**Directions for this task**
Within the records below is a range that opens at the line with "(bitsOf (g.pred f.pm.toNat)).map" and closes at the line with "STG (R427). -/". Return that range word for word, both ends included, and only that range.

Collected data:

------

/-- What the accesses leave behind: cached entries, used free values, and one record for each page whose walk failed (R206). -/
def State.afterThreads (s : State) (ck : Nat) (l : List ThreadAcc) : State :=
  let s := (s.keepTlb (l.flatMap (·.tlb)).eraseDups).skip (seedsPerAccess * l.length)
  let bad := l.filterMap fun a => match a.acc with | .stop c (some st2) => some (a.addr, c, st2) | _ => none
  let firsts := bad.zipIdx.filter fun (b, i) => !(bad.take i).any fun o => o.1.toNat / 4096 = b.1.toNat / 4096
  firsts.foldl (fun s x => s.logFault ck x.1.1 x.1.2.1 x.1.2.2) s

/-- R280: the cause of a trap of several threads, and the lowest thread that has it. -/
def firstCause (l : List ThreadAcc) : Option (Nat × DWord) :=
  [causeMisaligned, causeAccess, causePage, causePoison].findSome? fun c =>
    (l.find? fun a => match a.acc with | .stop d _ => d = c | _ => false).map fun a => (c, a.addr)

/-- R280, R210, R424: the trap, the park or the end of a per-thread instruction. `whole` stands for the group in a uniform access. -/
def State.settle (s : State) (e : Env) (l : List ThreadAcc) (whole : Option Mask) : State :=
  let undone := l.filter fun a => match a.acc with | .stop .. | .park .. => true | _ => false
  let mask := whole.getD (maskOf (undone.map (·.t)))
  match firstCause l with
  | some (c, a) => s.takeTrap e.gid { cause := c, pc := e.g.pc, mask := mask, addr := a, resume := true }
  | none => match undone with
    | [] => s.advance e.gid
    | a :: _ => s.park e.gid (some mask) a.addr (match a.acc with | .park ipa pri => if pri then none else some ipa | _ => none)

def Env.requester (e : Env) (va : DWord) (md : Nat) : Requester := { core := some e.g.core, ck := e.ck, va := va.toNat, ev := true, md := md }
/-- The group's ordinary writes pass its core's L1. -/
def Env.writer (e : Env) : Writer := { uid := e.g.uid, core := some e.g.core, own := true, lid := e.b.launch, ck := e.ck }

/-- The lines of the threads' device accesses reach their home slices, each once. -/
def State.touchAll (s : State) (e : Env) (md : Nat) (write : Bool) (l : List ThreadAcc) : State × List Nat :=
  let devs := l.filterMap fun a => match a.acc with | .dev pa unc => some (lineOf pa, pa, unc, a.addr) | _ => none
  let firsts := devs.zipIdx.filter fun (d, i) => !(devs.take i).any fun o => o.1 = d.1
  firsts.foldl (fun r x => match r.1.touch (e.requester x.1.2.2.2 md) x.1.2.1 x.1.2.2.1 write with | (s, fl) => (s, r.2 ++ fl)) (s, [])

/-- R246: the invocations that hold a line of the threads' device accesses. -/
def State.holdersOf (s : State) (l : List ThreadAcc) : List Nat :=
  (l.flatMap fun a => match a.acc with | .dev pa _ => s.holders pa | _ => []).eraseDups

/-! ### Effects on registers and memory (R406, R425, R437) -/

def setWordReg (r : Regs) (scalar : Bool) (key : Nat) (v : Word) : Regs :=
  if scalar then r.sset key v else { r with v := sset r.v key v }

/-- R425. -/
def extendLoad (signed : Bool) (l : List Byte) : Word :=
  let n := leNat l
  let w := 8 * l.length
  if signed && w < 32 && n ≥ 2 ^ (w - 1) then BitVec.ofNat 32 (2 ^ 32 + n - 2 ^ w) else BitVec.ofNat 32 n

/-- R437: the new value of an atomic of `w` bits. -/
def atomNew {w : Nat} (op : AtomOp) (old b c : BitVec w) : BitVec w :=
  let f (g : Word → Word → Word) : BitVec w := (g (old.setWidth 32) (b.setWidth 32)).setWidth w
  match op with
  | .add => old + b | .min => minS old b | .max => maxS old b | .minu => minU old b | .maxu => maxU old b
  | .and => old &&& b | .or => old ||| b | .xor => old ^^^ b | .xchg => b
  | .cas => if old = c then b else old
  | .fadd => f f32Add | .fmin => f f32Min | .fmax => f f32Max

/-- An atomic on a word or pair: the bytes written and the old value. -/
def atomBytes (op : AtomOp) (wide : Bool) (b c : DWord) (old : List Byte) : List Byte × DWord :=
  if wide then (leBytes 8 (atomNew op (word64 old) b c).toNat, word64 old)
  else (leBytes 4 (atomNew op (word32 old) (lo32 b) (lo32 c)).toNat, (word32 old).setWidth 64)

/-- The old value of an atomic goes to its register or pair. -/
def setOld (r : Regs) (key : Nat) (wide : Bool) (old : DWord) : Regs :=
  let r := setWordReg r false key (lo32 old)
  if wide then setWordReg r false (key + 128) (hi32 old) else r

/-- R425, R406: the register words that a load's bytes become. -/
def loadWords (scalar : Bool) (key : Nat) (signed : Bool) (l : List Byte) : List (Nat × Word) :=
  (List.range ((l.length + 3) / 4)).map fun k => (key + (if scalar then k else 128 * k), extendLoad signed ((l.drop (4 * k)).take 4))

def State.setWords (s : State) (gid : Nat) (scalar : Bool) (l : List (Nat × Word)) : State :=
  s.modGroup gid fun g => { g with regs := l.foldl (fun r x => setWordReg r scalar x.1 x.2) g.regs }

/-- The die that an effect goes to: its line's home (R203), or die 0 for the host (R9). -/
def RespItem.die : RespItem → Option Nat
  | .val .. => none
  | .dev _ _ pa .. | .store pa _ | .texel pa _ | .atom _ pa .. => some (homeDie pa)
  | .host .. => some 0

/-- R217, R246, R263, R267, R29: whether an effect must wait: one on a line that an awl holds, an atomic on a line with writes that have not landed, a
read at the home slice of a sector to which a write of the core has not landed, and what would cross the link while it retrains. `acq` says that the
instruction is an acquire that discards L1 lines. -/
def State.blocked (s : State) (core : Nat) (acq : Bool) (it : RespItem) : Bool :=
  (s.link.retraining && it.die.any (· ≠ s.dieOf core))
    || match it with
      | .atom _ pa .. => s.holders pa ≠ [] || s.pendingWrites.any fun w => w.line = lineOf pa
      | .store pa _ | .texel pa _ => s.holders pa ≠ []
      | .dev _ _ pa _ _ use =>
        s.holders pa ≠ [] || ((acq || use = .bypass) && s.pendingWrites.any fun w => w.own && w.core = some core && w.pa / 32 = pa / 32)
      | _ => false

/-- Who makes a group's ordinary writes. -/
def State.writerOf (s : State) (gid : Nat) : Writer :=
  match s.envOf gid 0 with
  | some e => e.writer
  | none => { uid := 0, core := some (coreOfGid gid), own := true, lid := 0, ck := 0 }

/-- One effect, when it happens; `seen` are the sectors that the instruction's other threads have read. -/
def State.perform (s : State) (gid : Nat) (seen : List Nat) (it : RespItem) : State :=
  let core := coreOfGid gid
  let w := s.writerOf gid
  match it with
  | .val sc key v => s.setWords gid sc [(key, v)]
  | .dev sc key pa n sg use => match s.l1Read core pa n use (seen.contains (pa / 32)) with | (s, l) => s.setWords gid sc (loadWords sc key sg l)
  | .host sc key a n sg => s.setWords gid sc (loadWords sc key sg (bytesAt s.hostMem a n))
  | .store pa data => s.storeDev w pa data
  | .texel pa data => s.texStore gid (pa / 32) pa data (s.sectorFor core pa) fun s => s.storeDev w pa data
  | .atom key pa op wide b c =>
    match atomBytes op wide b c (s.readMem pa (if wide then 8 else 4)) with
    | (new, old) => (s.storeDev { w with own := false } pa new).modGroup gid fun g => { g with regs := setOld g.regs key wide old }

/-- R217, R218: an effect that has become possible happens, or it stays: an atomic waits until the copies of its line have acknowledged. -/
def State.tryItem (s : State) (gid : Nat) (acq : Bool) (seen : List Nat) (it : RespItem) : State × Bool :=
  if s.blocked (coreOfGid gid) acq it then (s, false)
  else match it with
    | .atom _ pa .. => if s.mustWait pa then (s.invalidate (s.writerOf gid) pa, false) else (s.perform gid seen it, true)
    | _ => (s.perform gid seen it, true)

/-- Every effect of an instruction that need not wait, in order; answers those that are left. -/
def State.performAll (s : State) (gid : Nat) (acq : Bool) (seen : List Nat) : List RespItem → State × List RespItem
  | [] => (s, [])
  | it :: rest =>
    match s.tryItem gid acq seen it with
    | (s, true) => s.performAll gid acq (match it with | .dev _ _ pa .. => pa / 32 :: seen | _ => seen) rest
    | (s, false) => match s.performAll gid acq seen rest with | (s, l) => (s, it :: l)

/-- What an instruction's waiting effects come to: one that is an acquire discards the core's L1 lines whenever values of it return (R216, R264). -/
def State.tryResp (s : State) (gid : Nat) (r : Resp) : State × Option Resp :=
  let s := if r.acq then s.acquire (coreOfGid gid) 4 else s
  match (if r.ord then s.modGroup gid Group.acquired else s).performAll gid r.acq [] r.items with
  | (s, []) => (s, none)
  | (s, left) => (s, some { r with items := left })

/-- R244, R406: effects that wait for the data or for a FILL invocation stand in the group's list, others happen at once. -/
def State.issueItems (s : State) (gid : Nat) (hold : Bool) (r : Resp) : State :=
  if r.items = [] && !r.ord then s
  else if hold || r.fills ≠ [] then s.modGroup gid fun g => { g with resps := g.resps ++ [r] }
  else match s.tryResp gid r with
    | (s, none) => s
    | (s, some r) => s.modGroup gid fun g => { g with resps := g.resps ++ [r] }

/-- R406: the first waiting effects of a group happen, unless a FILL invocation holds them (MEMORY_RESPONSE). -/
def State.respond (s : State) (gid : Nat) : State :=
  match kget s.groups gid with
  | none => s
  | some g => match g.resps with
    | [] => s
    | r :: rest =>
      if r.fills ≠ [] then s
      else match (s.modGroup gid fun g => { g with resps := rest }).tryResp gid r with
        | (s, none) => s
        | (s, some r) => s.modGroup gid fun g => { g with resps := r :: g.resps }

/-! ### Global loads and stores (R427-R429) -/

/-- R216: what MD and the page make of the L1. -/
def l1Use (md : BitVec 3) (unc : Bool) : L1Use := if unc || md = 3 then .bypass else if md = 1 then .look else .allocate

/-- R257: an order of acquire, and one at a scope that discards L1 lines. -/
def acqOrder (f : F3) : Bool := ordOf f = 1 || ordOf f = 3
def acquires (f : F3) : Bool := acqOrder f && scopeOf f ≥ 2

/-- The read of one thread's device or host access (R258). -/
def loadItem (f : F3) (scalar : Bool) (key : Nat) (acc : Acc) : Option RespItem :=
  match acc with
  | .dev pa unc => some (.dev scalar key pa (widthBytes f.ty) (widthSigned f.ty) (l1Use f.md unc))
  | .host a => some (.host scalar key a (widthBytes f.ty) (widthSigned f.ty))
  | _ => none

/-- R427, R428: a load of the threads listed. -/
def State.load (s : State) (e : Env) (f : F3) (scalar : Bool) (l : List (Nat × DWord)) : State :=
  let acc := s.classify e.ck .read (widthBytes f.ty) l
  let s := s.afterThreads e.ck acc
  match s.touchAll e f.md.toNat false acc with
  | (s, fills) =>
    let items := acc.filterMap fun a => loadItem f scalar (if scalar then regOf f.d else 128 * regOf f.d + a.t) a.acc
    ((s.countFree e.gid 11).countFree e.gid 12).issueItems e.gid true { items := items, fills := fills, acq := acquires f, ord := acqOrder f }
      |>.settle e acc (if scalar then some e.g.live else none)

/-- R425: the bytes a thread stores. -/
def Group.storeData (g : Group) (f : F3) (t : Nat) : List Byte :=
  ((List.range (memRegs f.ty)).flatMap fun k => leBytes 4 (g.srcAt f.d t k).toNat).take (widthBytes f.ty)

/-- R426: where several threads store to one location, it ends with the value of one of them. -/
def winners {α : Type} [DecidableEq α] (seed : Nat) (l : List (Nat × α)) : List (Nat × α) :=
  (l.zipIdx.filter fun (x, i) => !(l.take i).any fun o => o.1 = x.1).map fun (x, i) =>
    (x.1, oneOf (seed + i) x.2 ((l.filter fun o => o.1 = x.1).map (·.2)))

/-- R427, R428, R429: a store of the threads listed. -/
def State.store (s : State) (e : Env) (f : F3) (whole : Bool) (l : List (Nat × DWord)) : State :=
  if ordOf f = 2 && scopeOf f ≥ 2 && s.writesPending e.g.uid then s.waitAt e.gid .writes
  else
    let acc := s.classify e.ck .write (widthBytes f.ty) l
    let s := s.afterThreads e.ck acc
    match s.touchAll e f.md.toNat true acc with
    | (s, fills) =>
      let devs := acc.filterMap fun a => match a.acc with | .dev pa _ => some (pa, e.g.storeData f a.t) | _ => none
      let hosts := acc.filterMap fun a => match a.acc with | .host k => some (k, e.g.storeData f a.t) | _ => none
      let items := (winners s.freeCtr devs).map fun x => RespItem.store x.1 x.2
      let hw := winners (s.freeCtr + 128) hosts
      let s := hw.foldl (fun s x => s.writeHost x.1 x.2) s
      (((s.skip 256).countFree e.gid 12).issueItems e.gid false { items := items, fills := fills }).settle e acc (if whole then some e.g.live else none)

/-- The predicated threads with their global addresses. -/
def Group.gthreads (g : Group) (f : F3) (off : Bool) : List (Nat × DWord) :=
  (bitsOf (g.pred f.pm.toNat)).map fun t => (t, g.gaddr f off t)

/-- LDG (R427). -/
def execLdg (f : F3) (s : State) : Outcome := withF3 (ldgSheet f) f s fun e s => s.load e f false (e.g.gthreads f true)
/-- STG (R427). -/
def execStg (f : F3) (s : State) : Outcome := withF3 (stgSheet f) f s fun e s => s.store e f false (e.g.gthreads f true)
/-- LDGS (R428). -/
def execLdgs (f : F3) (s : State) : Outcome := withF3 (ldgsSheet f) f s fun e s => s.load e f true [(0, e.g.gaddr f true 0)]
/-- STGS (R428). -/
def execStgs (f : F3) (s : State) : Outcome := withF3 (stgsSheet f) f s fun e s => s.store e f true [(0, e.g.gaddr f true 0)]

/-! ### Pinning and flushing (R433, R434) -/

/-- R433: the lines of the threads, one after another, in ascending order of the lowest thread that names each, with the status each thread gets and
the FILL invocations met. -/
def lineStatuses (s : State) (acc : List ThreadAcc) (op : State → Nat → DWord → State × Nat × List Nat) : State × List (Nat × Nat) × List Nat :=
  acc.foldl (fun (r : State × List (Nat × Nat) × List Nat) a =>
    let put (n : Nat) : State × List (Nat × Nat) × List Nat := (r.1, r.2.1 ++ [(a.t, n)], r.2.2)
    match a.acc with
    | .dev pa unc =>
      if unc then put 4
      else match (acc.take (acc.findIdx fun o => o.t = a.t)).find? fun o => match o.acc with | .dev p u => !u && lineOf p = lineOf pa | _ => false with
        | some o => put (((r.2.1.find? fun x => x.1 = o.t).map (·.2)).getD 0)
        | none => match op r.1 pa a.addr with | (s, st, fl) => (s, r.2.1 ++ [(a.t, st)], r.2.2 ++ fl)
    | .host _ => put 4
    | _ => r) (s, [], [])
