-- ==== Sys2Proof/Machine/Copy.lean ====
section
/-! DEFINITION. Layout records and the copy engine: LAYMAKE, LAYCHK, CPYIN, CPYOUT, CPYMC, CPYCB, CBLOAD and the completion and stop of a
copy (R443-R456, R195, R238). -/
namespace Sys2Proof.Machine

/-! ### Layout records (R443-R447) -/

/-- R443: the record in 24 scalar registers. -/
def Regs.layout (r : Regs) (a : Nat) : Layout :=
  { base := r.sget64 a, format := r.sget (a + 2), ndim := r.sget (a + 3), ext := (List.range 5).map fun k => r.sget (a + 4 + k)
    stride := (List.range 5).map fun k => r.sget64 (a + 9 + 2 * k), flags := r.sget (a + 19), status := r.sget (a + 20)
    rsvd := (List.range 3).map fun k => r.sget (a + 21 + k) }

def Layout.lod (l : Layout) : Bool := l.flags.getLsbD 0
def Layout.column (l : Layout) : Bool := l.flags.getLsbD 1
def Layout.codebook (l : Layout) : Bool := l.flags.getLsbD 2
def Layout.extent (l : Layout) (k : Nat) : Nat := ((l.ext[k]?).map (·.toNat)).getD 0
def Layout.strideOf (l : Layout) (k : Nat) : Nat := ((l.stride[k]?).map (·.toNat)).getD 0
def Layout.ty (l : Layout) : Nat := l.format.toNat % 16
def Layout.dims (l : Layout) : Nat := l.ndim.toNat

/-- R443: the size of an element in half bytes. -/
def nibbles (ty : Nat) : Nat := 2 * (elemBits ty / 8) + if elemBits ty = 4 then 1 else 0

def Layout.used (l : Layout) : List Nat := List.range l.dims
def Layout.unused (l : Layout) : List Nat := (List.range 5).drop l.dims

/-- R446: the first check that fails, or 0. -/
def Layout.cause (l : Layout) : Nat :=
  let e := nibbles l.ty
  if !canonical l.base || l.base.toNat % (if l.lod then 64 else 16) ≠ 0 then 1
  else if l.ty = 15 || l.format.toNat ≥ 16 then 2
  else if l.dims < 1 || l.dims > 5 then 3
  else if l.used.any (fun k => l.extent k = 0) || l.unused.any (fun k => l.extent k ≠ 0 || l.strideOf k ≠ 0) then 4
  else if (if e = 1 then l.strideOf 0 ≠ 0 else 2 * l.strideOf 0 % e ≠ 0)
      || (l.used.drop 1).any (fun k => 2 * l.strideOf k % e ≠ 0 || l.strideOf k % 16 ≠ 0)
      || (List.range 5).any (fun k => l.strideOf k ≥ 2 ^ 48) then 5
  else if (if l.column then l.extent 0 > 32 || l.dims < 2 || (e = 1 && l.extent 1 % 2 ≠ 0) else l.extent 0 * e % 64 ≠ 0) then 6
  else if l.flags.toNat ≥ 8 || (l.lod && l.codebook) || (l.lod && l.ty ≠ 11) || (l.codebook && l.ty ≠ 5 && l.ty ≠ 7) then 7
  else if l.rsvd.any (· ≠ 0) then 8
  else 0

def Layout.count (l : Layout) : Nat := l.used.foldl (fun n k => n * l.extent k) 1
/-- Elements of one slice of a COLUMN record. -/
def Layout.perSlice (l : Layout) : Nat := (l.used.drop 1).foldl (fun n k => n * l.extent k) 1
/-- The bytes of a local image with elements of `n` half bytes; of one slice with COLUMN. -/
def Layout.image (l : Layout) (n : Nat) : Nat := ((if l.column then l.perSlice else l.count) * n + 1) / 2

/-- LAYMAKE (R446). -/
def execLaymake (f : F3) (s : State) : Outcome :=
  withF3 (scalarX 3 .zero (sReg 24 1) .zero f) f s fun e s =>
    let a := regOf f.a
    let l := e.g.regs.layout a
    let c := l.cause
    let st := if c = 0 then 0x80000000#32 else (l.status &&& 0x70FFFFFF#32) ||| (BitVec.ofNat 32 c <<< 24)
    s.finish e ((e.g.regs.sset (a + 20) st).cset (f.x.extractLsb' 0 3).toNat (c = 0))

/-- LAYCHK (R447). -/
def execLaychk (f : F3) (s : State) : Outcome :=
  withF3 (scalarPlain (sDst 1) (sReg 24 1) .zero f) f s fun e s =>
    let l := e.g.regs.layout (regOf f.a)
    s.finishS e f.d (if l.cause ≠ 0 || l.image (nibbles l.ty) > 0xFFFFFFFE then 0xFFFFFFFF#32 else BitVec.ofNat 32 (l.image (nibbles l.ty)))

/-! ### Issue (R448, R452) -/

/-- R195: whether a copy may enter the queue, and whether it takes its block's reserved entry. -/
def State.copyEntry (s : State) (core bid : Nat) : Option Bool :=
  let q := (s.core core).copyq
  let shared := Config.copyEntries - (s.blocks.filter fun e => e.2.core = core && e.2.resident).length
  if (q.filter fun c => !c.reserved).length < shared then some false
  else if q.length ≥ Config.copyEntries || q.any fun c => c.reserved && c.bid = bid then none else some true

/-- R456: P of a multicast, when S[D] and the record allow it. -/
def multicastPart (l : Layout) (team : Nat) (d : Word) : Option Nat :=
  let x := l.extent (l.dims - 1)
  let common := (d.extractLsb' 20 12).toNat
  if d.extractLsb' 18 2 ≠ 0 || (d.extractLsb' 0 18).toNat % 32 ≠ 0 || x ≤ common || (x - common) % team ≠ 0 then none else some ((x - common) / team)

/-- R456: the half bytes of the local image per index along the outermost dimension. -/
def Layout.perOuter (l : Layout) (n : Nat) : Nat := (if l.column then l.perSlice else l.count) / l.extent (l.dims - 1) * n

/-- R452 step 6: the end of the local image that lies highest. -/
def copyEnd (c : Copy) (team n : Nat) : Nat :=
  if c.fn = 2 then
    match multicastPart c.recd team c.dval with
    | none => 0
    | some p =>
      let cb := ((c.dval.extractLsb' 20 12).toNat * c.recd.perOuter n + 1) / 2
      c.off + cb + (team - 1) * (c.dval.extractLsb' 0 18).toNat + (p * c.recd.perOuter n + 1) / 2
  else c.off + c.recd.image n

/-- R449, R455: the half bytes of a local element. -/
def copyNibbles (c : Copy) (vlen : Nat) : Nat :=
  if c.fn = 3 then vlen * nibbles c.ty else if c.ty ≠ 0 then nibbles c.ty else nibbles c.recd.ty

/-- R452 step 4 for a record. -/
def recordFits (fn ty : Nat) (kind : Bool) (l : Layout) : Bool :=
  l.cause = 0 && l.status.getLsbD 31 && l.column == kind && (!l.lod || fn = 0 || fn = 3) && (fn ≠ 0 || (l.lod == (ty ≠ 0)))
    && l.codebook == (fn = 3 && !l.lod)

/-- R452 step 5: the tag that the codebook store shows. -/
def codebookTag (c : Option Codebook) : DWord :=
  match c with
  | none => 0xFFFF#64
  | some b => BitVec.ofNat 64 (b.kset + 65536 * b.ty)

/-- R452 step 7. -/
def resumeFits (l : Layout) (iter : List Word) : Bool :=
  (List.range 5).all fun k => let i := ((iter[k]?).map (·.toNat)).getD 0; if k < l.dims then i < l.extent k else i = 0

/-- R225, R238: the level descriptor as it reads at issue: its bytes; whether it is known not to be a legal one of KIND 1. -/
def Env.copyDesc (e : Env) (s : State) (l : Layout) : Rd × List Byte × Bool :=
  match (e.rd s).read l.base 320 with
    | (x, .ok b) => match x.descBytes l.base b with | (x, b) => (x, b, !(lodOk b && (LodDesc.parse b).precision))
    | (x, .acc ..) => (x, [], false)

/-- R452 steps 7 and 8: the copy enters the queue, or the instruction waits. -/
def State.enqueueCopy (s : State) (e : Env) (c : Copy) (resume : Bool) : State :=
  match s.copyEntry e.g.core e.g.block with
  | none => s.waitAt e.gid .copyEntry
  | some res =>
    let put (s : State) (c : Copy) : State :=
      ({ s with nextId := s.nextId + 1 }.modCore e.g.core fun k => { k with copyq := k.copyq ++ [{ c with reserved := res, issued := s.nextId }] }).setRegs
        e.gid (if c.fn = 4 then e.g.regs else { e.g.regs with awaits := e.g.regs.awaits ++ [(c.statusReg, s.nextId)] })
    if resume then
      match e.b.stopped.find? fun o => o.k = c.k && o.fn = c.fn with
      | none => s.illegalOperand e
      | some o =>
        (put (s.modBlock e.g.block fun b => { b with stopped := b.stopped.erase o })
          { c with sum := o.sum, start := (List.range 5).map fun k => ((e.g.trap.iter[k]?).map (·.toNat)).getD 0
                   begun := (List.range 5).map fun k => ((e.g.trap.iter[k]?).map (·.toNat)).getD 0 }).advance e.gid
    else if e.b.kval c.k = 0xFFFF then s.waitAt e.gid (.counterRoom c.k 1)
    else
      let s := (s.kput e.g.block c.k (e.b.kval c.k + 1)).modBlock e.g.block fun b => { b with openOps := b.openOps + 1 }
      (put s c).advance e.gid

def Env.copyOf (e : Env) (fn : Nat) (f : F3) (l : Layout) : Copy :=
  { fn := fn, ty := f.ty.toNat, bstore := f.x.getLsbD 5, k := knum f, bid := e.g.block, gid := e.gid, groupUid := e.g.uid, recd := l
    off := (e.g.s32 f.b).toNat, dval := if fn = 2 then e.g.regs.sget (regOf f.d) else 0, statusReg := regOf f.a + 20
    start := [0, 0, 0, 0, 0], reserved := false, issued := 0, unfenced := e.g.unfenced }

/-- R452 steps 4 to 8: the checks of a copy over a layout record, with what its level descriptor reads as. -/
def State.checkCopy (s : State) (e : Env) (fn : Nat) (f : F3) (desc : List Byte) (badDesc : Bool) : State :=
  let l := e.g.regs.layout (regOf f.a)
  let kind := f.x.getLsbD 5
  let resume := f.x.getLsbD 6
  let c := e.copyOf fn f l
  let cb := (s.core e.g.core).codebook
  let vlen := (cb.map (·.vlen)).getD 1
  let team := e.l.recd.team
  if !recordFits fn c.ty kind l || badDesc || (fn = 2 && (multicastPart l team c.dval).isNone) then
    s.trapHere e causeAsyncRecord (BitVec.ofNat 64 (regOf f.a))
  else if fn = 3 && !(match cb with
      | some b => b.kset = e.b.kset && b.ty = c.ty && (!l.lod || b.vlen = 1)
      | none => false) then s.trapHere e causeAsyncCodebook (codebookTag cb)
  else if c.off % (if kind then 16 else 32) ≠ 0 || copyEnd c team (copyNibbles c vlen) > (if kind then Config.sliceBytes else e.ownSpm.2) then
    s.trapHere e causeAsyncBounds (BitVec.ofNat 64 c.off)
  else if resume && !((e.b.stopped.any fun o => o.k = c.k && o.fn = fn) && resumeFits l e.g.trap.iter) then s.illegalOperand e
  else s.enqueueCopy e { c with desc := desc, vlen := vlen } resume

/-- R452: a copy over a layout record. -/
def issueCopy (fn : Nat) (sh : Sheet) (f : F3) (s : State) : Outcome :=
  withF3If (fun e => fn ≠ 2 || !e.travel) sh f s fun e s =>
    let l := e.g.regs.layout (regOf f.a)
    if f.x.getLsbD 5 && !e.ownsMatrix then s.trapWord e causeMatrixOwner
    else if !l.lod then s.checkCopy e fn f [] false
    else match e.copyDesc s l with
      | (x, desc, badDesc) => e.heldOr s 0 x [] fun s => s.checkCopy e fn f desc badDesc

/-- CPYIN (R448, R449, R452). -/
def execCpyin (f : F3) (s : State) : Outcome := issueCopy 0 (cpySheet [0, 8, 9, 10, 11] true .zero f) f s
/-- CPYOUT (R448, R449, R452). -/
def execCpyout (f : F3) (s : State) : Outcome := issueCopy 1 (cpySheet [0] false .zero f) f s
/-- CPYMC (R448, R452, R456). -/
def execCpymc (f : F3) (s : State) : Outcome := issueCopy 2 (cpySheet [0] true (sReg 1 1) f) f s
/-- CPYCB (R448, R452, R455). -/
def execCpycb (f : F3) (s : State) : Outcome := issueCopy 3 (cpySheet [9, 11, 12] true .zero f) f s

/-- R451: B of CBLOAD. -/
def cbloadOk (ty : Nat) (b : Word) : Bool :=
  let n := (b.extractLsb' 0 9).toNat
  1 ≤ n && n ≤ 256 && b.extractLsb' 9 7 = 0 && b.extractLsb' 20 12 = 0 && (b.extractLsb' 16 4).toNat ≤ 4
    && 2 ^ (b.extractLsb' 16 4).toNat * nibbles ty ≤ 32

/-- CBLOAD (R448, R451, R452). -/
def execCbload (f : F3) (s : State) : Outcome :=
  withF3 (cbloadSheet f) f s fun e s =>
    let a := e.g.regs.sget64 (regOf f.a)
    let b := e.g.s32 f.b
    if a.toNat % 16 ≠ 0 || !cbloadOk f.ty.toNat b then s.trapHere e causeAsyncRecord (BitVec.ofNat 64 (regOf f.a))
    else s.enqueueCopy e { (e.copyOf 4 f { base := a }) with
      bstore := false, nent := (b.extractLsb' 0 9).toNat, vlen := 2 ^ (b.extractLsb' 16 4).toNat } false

------

**Response to this exercise**
  (bitsOf (g.pred f.pm.toNat)).map fun t => (t, g.gaddr f off t)

/-- LDG (R427). -/
def execLdg (f : F3) (s : State) : Outcome := withF3 (ldgSheet f) f s fun e s => s.load e f false (e.g.gthreads f true)
/-- STG (R427). -/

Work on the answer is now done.